===== DATA RECORDS =====

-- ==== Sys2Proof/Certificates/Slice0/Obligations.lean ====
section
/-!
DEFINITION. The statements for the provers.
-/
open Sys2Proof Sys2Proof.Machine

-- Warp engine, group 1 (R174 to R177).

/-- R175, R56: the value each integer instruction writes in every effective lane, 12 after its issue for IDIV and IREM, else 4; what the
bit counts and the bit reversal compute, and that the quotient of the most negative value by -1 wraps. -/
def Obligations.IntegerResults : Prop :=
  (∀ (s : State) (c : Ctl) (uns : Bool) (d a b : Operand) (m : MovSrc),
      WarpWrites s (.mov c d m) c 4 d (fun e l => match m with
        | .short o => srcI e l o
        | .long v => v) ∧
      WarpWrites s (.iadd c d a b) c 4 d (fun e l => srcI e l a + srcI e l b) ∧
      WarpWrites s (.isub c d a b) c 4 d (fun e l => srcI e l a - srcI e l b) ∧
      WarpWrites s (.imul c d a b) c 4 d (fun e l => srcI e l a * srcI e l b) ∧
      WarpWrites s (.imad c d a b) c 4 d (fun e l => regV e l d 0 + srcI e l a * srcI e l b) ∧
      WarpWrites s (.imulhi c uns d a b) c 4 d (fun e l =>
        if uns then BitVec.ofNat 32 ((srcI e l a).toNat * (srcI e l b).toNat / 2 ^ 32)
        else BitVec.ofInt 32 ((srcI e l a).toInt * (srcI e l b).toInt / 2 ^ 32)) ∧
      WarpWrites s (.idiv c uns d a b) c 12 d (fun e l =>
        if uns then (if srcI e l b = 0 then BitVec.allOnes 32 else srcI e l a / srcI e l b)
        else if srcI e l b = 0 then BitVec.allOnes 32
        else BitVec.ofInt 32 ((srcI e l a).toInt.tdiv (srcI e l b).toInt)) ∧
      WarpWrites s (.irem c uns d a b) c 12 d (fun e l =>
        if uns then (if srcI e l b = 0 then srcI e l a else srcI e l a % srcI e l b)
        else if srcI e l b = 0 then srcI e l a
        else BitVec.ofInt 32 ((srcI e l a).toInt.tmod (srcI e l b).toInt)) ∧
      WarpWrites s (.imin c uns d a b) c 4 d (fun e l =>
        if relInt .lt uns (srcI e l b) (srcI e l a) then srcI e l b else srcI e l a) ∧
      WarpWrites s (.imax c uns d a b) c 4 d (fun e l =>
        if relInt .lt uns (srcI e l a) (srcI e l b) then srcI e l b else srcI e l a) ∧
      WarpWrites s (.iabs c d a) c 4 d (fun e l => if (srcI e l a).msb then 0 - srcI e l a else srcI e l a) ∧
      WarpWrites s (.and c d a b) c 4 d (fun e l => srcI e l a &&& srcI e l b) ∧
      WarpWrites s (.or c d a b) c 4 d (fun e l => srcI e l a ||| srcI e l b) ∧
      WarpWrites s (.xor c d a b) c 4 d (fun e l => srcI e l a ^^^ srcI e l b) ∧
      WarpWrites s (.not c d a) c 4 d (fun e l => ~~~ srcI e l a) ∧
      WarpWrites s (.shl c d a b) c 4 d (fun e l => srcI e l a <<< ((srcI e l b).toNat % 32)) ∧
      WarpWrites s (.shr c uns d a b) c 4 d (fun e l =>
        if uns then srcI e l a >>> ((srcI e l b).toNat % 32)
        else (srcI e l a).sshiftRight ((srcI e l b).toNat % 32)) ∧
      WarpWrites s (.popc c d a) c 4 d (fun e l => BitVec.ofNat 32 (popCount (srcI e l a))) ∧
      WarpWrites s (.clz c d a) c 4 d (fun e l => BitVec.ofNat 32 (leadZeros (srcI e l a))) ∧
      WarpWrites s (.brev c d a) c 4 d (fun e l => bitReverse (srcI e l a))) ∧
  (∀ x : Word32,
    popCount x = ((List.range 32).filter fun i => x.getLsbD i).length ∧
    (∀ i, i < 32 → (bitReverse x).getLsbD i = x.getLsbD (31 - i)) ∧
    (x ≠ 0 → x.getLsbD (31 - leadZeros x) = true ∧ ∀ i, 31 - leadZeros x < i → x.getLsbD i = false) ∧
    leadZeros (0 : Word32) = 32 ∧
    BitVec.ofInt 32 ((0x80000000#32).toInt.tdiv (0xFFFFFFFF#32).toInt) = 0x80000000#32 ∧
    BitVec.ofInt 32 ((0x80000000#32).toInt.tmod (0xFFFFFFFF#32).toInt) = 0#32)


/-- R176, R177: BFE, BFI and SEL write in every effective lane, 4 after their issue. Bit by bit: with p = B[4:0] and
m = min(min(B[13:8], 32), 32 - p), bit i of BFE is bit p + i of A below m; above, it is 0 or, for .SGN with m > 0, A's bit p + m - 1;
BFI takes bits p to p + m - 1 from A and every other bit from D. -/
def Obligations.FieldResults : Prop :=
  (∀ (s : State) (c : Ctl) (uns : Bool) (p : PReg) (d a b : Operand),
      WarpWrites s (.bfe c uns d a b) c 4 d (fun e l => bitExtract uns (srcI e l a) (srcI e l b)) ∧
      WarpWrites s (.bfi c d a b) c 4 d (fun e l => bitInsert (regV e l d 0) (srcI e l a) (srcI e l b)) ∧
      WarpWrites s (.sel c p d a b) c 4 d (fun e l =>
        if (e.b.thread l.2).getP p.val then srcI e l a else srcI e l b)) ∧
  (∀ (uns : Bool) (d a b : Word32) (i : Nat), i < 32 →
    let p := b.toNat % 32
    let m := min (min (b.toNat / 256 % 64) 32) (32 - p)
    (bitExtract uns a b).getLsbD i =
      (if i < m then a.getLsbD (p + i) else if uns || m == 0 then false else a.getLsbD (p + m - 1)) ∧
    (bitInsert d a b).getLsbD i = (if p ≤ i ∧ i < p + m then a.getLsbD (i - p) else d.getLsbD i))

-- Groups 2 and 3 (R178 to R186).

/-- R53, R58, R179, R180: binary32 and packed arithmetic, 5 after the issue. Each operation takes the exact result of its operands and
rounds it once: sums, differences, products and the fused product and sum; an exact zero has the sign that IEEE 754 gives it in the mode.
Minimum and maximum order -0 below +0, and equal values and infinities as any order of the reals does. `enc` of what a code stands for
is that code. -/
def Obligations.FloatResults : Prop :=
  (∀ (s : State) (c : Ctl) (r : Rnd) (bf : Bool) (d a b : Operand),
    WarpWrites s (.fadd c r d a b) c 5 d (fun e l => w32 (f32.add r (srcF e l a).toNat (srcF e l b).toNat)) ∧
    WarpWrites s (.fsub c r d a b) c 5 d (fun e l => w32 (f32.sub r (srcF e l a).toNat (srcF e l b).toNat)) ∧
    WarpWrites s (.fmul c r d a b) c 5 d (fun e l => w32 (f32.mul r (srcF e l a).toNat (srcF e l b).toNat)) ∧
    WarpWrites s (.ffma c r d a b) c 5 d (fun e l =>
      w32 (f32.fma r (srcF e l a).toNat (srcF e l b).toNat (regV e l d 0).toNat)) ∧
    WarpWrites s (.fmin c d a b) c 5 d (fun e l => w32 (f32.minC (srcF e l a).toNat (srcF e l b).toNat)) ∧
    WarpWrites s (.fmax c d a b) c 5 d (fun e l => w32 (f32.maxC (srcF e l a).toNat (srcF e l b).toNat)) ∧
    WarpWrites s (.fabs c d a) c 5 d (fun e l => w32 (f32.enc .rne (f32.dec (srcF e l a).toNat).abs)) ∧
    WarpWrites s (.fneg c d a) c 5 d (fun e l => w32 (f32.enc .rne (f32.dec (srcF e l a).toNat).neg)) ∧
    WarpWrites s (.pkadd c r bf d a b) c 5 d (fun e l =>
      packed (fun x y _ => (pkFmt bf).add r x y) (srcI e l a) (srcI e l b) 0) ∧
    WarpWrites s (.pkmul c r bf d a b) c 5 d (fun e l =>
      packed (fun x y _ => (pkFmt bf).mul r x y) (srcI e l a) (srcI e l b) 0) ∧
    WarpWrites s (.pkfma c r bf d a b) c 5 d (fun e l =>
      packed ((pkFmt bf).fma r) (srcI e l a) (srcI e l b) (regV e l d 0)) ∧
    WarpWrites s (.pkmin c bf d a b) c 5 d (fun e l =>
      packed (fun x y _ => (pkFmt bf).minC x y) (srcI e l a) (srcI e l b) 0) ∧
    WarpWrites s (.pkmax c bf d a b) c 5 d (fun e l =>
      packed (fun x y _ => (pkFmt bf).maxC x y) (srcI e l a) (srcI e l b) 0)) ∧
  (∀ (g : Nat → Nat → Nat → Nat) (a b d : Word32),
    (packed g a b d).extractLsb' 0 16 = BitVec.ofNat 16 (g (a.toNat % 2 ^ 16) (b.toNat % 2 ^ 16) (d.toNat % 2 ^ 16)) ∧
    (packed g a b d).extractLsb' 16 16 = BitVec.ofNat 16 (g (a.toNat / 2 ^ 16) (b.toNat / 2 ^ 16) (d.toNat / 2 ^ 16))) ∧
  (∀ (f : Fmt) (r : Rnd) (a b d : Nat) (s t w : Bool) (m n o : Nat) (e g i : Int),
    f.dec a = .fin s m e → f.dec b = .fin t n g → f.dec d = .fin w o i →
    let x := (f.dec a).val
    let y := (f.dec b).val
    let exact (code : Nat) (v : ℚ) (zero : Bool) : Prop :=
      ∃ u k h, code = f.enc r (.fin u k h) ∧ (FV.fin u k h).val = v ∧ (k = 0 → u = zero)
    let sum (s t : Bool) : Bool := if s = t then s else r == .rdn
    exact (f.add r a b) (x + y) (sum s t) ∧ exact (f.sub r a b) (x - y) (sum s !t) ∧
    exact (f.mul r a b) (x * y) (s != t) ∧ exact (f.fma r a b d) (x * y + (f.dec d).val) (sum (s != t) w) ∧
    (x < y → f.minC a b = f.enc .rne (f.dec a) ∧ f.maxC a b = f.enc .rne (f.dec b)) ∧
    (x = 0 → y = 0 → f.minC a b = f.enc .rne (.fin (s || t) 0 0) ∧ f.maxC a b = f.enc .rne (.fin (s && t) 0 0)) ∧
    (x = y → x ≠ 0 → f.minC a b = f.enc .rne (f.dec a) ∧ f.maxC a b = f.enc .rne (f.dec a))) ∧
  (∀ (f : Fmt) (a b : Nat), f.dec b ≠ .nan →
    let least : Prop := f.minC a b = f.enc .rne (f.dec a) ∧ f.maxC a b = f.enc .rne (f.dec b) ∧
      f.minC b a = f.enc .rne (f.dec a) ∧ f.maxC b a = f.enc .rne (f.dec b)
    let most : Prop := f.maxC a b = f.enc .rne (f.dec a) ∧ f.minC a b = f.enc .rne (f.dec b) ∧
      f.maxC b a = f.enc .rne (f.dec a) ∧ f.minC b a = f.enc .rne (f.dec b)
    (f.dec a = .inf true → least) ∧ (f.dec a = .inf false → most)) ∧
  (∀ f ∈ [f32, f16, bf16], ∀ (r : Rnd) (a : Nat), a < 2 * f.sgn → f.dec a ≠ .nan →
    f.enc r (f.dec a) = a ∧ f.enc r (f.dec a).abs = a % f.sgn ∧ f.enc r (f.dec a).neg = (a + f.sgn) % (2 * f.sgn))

=====
===== DATA RECORDS =====

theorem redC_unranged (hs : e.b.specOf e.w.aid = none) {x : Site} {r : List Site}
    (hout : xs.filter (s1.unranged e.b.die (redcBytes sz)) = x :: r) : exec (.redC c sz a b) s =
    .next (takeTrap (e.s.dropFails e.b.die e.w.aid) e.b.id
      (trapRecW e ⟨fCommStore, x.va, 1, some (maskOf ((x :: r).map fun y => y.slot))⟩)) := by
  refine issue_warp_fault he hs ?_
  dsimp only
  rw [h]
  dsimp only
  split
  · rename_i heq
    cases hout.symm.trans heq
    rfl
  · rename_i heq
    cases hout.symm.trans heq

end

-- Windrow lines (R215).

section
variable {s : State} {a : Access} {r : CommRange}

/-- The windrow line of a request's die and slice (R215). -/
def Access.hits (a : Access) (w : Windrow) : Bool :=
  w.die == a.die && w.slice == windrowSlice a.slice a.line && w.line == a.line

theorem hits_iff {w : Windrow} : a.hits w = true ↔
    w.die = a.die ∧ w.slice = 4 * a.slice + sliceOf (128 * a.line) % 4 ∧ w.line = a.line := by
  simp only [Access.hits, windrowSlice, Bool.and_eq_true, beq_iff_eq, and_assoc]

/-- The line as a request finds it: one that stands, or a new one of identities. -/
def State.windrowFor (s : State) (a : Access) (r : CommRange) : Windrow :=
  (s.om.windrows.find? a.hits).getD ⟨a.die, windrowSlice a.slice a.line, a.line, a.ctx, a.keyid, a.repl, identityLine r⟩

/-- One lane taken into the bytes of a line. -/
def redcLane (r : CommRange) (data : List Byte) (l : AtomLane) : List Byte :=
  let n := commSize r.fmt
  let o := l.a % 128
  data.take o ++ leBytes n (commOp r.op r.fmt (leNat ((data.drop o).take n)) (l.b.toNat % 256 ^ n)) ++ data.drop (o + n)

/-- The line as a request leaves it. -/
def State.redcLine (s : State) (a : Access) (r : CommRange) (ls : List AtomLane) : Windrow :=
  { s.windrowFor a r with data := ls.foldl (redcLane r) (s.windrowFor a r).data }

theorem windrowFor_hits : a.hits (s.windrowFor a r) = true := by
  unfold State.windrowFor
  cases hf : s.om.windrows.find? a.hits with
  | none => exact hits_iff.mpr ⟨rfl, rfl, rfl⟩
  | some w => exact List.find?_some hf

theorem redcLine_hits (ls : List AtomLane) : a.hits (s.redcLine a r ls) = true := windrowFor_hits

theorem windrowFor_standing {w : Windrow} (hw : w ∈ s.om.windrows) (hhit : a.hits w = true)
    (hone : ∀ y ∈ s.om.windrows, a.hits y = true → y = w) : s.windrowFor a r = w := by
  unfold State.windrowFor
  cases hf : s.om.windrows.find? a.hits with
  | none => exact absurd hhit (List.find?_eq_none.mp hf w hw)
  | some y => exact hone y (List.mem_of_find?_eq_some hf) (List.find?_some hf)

=====
===== DATA RECORDS =====

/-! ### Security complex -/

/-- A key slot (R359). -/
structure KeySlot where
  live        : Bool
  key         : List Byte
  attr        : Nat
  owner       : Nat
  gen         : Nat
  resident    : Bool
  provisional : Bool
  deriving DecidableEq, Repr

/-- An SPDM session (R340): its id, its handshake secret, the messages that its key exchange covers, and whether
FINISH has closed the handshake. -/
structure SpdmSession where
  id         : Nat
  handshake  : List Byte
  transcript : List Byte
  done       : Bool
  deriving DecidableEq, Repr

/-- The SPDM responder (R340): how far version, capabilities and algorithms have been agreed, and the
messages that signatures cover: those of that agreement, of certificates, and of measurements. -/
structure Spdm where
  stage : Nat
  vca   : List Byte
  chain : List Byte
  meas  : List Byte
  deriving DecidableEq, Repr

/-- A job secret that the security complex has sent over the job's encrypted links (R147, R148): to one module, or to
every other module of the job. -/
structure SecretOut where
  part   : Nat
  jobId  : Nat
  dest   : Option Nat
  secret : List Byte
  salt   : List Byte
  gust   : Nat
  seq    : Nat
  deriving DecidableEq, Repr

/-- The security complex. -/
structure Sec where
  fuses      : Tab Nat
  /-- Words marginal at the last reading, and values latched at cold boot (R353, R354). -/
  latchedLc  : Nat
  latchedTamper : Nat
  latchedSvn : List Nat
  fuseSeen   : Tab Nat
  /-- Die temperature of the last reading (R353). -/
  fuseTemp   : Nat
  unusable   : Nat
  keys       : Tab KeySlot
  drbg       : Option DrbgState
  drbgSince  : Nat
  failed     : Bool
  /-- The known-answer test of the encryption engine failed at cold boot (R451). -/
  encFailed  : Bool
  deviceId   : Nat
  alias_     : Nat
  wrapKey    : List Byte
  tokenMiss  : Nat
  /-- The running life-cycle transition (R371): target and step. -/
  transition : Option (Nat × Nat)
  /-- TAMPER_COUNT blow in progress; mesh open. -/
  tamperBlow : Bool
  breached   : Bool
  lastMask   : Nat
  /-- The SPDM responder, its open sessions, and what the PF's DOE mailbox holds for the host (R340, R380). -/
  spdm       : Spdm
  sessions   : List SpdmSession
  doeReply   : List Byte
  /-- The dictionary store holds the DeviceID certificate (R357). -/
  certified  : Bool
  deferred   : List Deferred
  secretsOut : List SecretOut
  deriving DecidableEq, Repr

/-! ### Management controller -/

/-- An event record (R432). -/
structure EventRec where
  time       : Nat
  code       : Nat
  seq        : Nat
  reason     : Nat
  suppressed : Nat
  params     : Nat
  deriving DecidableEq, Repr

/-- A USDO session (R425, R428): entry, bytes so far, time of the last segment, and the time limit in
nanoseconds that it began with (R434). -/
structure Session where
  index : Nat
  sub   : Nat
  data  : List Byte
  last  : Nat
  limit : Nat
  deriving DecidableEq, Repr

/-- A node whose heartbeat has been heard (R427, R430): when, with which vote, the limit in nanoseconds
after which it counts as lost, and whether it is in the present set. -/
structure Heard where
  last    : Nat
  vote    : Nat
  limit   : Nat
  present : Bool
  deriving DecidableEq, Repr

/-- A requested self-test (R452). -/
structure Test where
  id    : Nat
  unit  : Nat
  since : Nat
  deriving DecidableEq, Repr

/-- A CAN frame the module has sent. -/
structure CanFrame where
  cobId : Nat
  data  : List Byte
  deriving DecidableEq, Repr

=====

YOUR TASK ▸
In how many lines of the material does the word "cold" appear? Respond with the number only.

RESULT FOR THIS TASK ▸
2